Discussion thread for Port caroline. If you would like to add a comment, click the New Reply button


----------



## Don Meehan

I remember the Port Caroline very well as she was in New Plymouth on her maiden voyage, January 1969, when I started working in the Port Line office there. The Master was Captain Roger Holmes who incidently passed away a couple of weeks ago. She spent about three weeks loading approx 10,000 tons of meat/dairy/wool/general before sailing to, from memory, Picton. She and her sister Port Chalmers were beautiful ships. 

Don


----------



## jimmycampbell567

KevinR said:


> Discussion thread for Port caroline. If you would like to add a comment, click the New Reply button


hi my name is Jimmy Campbell from Newry Northern Ireland I served on board both ships port chalmer 's and the coraline started as deck boy at the age of sixteen travelled around the world on both ships. I still have lots off great memories two fantastic ships​


----------



## sparkie2182

A fantastic company,Jimmy.

Welcome to SN


----------



## Landlubber

I sailed on the Caroline as second mate.
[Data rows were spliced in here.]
/-- The step runs the instruction whose encoding the fetch delivers. -/
theorem step_of_fetchedWords {i : Instr} {s : State} (hw : i.wellFormed Config.imm12Select = true)
    (hn : i.namedIn s.user = true) (hb : s.boundary = .execute)
    (hf : s.passBoundary.fetchedWords = encode Config.imm12Select i) :
    step s = exec i s.passBoundary.afterInstrFetch := by
  have hi : s.passBoundary.fetchedInstr = i := by
    rw [State.fetchedInstr, hf, State.passBoundary_user, instrOf_encode hw hn]
  simp only [step, hb, hi]

/-- The record of the code reads of an instruction's words from PC on, the latest first (R66). -/
def codeReads (s : State) (ws : List Word) : List BusAccess :=
  (ws.zipIdx.map fun e => ⟨⟨s.user, true, s.pc + BitVec.ofNat 12 e.2⟩, false, e.1⟩).reverse

/-- The fetch of a one-word instruction from a memory cell, with an empty prefetch window. -/
theorem State.fetch_one {s : State} {w : Word} {n : Nat} (hs : s.stale = [])
    (hl : instrLen Config.imm12Select w = 1) (ht : busTarget s.bus ⟨s.user, true, s.pc⟩ = .cell n)
    (hw : s.cellWord n = w) :
    s.fetchedWords = [w] ∧ s.afterInstrFetch = { s with busLog := codeReads s [w] ++ s.busLog } := by
  have hf : s.fetchWord s.pc = w := (s.fetchWord_cell s.pc n hs ht).trans hw
  simp only [State.fetchedWords, State.afterInstrFetch, hf, hl, if_true, true_and]
  rw [s.afterFetch_cell s.pc n hs ht, hw]
  simp [codeReads, State.codeRequest]

/-- The fetch of a two-word instruction from memory cells, with an empty prefetch window. -/
theorem State.fetch_two {s : State} {w imm : Word} {m n : Nat} (hs : s.stale = [])
    (hl : instrLen Config.imm12Select w = 2) (ht : busTarget s.bus ⟨s.user, true, s.pc⟩ = .cell m)
    (hw : s.cellWord m = w) (ht' : busTarget s.bus ⟨s.user, true, s.pc + 1⟩ = .cell n) (hi : s.cellWord n = imm) :
    s.fetchedWords = [w, imm] ∧ s.afterInstrFetch = { s with busLog := codeReads s [w, imm] ++ s.busLog } := by
  have hf : s.fetchWord s.pc = w := (s.fetchWord_cell s.pc m hs ht).trans hw
  have ha := s.afterFetch_cell s.pc m hs ht
  have hf' : (s.afterFetch s.pc).fetchWord (s.pc + 1) = imm := by
    rw [ha]
    exact Eq.trans (State.fetchWord_cell _ _ n hs ht') hi
  have hl' : ¬ instrLen Config.imm12Select w = 1 := by omega
  simp only [State.fetchedWords, State.afterInstrFetch, hf, hf', if_neg hl', true_and]
  rw [ha, hw]
  refine Eq.trans (State.afterFetch_cell _ _ n hs ht') ?_
  simp [codeReads, State.codeRequest, State.cellWord, ← hi]

/-- Settles O35: the fetched words decode to the instruction (O1); from memory cells, with an empty window, the fetch
delivers the cells' words and records its code reads. -/
theorem stepRunsDecodedInstruction : Obligations.StepRunsDecodedInstruction := by
  intro i s hw hn hr hq
  have hb := State.boundary_execute hr hq
  refine ⟨step_of_fetchedWords hw hn hb, fun hs hcells => ?_⟩
  have hfetch : s.passBoundary.fetchedWords = encode Config.imm12Select i ∧
      s.passBoundary.afterInstrFetch = { s.passBoundary with
        busLog := codeReads s.passBoundary (encode Config.imm12Select i) ++ s.passBoundary.busLog } := by
    obtain ⟨w, he, hl⟩ | ⟨w, imm, he, hl⟩ := encode_eq_one_or_two _ i hw <;> rw [he] at hcells ⊢
    · obtain ⟨m, ht, hm⟩ := hcells 0 w rfl
      rw [BitVec.add_zero] at ht
      exact State.fetch_one hs hl ht hm
    · obtain ⟨m, ht, hm⟩ := hcells 0 w rfl
      rw [BitVec.add_zero] at ht
      obtain ⟨n, ht', hn'⟩ := hcells 1 imm rfl
      exact State.fetch_two hs hl ht hm ht' hn'
  rw [step_of_fetchedWords hw hn hb hfetch.1, hfetch.2]
  rfl

end Sys2Proof.Machine
end

section
/-! What user mode can learn (R58): two states that differ only in memory cells that no user-mode request reaches go
through the same fetch and the same operation, and differ in such cells only afterwards. -/

namespace Sys2Proof.Machine

/-- The state with another memory behind the bus. -/
def State.withMem (s : State) (m : Memory) : State := { s with mem := m }

/-- The memory `m` differs from the state's in cells only that no user-mode request reaches. -/
def LooksAlike (s : State) (m : Memory) : Prop :=
  ∀ n, ¬ hiddenFromUser s.bus n → (s.withMem m).cellWord n = s.cellWord n

section

variable {s : State} {m : Memory}

/-- Only the wiring and the memory matter to it. -/
theorem LooksAlike.congr (h : LooksAlike s m) {t : State} (hbus : t.bus = s.bus) (hmem : t.mem = s.mem) :
    LooksAlike t m := by
  intro n hn
  rw [hbus] at hn
  rw [State.cellWord_congr hmem n]
  exact h n hn

/-- A cell that a user-mode request reaches holds the same word in both memories. -/
theorem LooksAlike.cellWord (h : LooksAlike s m) {q : BusRequest} (hq : q.user = true) {n : Nat}
    (ht : busTarget s.bus q = .cell n) : (s.withMem m).cellWord n = s.cellWord n := by
  refine h n fun hn => hn q.code q.addr ?_
  rw [← hq]
  exact ht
It was my first ship in Cunard after leaving the senior company.


----------



## sparkie2182

There was a company senior to Cunard?


----------



## Landlubber

sparkie2182 said:


> There was a company senior to Cunard?


Of course; did I never mention Shaw Savill to you. That company was the bees knees.


----------



## sparkie2182

Poor deluded man.


Slow Starvation and Agony


----------